## Saved data entries
*** Block opens ***

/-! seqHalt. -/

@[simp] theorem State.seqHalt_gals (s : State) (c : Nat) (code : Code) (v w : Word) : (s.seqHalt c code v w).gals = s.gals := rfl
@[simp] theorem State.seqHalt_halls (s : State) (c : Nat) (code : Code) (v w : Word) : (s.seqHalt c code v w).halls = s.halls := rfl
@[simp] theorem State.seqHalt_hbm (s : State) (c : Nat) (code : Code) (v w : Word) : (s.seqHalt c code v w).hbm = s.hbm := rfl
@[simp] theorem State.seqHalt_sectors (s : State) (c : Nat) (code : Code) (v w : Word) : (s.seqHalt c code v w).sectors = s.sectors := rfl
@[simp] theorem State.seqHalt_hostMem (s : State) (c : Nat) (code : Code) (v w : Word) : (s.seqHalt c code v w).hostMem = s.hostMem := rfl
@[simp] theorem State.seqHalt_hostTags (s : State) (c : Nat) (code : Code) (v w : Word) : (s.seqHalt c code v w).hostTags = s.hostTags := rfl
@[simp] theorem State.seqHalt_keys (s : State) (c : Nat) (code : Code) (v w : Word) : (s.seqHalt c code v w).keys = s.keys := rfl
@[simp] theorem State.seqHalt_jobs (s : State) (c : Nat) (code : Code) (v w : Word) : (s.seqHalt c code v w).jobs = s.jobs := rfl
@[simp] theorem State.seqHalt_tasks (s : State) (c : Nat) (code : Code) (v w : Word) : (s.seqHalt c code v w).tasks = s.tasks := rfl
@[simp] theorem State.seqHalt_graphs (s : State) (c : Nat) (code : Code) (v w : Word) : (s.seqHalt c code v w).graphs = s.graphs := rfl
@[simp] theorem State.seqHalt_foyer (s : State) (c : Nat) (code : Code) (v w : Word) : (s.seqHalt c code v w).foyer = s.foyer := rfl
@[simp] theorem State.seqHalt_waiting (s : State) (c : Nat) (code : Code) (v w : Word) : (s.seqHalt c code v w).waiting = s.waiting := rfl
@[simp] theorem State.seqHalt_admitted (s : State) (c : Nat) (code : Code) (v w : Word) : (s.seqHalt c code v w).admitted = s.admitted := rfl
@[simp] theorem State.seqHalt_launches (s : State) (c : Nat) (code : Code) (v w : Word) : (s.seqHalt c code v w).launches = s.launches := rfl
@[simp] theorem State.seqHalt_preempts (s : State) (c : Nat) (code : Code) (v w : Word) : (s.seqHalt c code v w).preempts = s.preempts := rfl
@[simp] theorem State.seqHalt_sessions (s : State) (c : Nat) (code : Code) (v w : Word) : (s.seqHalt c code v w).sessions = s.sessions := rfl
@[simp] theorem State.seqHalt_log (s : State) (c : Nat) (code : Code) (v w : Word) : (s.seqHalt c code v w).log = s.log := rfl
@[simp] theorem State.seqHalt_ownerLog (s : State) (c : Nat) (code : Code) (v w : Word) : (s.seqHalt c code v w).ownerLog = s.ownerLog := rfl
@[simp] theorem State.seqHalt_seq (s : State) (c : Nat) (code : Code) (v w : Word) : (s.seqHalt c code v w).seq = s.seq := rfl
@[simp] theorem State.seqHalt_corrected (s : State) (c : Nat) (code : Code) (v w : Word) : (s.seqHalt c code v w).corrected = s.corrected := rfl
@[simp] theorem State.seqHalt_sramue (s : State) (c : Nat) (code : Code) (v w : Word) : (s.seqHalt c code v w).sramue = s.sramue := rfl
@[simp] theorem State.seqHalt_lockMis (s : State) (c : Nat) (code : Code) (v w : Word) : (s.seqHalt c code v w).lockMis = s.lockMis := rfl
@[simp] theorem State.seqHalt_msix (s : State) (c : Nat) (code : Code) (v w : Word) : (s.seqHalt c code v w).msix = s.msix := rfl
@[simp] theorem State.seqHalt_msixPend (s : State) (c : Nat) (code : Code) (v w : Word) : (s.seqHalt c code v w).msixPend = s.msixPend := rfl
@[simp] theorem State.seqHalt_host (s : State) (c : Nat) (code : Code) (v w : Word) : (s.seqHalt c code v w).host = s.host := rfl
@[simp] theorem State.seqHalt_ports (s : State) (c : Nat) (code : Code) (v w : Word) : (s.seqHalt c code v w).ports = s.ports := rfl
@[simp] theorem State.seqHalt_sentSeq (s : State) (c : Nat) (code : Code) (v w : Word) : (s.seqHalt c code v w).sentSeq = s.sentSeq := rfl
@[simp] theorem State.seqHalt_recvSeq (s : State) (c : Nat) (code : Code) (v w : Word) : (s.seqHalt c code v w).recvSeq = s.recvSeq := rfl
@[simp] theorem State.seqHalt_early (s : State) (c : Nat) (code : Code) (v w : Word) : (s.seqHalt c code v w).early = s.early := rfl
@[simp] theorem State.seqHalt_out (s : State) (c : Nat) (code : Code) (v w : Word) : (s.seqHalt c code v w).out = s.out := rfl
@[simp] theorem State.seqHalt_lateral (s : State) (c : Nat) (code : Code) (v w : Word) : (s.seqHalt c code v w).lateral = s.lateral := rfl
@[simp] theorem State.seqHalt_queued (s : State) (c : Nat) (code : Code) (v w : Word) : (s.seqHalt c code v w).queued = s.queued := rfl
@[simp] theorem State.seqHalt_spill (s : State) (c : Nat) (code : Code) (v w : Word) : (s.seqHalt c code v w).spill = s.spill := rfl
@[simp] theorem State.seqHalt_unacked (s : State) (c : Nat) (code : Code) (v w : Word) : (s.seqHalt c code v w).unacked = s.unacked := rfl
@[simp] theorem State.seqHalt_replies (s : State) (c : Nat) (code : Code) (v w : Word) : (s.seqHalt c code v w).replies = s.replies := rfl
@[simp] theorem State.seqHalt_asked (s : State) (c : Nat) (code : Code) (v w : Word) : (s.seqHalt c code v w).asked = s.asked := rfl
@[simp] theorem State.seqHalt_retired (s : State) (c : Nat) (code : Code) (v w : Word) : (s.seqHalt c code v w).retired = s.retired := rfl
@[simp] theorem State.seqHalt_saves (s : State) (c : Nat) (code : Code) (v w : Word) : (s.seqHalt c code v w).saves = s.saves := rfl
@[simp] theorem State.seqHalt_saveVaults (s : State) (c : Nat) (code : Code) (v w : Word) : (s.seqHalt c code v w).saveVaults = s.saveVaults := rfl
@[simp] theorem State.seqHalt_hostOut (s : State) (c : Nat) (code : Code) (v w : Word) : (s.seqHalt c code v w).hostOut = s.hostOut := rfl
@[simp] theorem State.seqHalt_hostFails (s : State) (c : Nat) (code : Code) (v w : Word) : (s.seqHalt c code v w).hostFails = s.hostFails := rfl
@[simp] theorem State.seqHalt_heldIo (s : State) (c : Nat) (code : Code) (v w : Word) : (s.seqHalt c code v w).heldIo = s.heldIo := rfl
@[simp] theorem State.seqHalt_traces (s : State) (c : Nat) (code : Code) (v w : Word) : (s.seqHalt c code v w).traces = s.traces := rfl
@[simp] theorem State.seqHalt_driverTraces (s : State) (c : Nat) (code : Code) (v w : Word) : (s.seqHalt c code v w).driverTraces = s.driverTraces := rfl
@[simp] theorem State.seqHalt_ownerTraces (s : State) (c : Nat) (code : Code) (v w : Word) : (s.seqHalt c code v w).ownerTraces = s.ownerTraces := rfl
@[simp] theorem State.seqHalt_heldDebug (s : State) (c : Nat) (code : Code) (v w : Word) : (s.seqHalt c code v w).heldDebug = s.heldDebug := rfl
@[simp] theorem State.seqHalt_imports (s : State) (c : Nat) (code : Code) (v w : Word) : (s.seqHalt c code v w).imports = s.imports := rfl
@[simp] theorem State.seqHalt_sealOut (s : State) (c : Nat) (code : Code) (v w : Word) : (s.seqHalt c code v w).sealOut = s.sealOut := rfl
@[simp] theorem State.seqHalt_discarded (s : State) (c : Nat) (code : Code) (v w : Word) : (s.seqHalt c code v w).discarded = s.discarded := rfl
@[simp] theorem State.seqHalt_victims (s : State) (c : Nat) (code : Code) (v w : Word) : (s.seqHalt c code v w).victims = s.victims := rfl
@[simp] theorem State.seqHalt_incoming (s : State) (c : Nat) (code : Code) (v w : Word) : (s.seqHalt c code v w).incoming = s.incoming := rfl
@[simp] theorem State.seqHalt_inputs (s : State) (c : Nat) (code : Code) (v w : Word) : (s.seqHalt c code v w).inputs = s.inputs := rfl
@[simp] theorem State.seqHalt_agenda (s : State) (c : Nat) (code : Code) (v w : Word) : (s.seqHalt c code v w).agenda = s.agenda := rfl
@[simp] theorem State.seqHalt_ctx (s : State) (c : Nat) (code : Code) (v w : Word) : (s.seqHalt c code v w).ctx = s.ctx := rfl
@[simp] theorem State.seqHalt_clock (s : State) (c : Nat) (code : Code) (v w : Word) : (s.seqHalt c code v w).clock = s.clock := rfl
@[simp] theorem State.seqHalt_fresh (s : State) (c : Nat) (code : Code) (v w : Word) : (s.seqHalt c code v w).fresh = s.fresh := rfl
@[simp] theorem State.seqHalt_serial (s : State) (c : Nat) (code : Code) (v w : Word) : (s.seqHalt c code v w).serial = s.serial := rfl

*** Block closes ***
*** Block opens ***

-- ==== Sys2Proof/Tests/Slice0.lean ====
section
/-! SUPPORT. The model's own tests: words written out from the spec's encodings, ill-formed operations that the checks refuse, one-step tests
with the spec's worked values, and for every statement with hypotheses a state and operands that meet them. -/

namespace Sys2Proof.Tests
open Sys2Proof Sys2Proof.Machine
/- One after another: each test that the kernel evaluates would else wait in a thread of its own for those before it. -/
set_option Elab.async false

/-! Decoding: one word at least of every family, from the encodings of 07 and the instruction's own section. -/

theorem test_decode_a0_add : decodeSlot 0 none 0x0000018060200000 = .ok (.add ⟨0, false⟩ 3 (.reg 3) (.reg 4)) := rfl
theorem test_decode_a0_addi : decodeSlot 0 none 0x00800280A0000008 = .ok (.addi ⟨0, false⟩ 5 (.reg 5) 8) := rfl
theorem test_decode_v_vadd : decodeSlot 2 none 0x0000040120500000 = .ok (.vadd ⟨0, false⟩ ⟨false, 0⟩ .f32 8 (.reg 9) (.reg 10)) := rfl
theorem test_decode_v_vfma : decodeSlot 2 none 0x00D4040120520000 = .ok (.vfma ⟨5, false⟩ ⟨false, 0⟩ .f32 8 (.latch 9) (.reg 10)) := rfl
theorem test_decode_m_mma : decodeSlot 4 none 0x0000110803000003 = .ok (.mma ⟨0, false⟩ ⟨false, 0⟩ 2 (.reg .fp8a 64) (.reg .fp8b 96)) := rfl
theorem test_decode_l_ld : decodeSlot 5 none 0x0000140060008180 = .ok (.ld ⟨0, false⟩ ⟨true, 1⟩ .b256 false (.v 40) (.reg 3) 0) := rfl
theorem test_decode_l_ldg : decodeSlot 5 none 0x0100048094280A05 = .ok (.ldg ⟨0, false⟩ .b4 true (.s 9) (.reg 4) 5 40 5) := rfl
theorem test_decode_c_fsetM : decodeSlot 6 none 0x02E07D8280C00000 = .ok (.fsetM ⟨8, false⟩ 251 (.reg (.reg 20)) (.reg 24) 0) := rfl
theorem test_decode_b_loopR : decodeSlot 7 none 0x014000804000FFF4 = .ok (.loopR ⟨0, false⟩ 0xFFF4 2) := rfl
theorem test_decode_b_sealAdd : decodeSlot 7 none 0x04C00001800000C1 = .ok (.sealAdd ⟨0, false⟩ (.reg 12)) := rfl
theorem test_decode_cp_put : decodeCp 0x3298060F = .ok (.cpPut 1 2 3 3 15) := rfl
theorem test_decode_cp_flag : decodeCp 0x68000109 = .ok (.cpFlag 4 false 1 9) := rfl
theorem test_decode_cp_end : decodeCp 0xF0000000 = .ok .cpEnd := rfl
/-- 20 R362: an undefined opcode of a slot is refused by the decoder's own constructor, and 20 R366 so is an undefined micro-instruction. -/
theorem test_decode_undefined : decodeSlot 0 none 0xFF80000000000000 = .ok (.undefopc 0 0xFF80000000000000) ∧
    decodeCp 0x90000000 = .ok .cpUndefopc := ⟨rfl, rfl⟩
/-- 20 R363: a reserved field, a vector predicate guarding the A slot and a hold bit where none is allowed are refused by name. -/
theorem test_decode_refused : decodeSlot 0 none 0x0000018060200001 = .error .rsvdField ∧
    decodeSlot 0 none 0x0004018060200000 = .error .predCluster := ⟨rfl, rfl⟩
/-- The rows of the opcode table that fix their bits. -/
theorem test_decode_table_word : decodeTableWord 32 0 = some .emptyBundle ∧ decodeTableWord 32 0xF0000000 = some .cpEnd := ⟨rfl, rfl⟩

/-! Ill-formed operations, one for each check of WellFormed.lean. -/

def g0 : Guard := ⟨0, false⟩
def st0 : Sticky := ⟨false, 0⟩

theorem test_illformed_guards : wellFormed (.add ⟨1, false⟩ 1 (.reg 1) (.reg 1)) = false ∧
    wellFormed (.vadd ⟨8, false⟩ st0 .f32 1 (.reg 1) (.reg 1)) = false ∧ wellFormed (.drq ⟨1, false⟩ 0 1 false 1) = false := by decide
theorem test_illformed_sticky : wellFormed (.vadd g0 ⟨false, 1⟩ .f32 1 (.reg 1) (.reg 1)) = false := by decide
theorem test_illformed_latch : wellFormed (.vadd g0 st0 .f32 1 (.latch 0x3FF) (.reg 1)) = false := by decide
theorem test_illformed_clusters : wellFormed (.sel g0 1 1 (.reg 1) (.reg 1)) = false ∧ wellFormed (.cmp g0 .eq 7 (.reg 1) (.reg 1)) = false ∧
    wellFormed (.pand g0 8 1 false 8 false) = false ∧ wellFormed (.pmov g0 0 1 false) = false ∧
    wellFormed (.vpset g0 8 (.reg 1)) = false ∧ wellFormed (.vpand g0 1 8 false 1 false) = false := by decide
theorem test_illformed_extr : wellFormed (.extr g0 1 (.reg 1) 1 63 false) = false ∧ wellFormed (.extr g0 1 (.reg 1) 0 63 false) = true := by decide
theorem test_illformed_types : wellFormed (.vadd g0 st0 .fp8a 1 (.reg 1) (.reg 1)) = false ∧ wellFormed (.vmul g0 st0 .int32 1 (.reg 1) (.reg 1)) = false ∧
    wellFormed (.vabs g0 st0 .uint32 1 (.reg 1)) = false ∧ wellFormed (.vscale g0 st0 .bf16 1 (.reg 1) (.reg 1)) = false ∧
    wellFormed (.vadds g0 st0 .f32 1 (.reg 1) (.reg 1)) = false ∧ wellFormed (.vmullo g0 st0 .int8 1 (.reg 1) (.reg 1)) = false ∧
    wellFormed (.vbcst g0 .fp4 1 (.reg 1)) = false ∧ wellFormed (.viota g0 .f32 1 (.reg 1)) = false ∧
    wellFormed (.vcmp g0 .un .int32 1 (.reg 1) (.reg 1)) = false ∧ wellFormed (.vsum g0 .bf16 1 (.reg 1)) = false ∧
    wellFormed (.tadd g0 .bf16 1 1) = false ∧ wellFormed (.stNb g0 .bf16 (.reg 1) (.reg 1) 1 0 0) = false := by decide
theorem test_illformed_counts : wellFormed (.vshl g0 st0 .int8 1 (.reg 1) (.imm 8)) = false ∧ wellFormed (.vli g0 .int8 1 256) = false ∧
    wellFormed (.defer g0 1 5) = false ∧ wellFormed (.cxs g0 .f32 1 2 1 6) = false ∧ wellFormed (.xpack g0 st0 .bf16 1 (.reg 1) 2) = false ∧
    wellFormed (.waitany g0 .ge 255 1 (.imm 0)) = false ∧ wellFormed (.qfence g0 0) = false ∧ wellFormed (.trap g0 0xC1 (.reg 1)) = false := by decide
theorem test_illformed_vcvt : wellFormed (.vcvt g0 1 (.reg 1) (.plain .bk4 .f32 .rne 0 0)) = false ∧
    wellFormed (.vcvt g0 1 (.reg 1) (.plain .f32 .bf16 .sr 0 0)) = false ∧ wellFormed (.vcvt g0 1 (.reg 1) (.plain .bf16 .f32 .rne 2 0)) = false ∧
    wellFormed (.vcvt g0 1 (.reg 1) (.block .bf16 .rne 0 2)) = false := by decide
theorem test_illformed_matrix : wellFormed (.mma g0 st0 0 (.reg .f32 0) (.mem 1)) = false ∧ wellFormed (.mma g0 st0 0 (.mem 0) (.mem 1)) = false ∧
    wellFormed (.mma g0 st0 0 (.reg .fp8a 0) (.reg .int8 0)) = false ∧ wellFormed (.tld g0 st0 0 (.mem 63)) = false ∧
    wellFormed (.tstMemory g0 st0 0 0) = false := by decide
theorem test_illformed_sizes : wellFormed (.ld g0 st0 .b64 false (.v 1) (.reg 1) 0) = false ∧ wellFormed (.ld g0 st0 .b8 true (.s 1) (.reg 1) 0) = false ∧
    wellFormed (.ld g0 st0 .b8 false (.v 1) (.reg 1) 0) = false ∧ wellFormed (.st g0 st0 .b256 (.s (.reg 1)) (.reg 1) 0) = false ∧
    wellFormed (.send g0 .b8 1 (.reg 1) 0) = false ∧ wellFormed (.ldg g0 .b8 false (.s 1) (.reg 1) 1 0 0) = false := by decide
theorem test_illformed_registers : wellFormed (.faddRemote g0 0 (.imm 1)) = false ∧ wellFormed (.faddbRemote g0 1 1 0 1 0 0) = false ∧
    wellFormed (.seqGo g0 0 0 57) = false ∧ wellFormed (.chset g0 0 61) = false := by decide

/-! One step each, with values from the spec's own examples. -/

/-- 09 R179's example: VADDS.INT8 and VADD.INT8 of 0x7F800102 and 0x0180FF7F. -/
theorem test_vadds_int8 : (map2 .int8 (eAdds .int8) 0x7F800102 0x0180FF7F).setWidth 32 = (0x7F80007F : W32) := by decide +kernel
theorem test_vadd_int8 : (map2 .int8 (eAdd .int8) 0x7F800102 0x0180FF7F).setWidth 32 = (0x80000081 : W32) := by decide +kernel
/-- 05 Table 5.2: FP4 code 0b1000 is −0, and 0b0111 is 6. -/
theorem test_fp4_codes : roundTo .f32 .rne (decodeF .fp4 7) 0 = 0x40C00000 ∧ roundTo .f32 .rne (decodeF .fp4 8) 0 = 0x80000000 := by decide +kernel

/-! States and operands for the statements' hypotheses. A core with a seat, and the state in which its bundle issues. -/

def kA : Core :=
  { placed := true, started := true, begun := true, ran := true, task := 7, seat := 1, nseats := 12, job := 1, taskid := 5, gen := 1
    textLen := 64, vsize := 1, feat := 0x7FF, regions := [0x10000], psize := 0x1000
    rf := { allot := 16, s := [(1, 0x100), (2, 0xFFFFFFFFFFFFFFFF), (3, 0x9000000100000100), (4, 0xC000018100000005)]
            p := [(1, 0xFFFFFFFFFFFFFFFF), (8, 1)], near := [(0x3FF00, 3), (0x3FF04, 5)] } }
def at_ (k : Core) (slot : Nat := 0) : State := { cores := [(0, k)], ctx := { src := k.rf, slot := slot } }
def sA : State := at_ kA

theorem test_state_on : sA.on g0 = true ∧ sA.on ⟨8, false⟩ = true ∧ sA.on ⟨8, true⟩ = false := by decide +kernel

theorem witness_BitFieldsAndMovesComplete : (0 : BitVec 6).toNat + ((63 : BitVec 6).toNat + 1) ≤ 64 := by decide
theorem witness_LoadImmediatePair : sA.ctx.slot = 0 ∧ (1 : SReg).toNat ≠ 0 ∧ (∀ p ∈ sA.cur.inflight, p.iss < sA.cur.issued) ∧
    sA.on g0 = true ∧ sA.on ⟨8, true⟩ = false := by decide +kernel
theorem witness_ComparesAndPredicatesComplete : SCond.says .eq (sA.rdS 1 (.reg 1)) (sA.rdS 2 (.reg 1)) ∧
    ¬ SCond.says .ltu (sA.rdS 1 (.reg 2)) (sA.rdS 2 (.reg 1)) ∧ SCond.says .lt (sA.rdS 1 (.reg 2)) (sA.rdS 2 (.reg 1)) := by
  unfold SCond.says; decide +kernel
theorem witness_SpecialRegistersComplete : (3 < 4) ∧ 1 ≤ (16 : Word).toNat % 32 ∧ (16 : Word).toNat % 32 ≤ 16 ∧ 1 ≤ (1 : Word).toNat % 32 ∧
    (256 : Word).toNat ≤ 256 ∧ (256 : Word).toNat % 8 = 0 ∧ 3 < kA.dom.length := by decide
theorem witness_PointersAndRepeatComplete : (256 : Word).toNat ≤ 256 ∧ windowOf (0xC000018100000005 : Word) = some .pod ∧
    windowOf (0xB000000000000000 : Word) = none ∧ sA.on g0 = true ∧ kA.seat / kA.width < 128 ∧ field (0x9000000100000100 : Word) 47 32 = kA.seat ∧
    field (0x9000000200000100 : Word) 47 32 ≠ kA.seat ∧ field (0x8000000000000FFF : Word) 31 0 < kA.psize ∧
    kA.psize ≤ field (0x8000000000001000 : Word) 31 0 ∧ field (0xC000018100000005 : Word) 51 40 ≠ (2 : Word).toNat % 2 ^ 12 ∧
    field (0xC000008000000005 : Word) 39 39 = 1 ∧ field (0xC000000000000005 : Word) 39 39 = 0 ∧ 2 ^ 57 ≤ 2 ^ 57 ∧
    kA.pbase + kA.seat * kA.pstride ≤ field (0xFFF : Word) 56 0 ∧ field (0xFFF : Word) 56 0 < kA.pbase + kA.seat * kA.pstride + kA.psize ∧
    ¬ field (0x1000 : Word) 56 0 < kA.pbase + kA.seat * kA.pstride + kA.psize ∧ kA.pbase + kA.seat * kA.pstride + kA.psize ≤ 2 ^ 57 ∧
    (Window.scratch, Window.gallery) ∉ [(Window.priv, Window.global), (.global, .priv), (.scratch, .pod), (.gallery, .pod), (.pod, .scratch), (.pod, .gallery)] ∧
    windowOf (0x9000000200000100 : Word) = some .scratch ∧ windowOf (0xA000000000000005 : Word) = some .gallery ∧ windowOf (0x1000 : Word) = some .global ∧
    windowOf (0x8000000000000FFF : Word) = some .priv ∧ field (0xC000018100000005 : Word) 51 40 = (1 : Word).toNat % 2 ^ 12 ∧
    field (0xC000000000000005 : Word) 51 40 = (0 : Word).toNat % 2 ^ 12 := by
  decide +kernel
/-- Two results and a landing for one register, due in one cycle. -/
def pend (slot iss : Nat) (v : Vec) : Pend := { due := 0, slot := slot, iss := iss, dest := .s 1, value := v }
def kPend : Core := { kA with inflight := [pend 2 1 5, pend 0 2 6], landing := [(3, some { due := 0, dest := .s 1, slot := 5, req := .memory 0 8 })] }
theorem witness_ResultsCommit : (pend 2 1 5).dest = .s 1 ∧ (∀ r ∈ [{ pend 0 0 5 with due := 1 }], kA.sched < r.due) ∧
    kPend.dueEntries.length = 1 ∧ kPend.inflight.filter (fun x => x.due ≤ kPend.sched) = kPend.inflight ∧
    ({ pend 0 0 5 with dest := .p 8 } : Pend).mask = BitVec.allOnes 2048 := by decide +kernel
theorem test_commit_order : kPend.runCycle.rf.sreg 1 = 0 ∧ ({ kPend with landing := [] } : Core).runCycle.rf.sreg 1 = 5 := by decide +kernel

*** Block closes ***

## YOUR OBJECTIVE
Using the data above, reproduce exactly the lines between those holding "by name. -/" and "theorem test_decode_refused : decodeSlot", inclusive, and no others.

## RESPONSE AREA
/-- 20 R363: a reserved field, a vector predicate guarding the A slot and a hold bit where none is allowed are refused by name. -/
theorem test_decode_refused : decodeSlot 0 none 0x0000018060200001 = .error .rsvdField ∧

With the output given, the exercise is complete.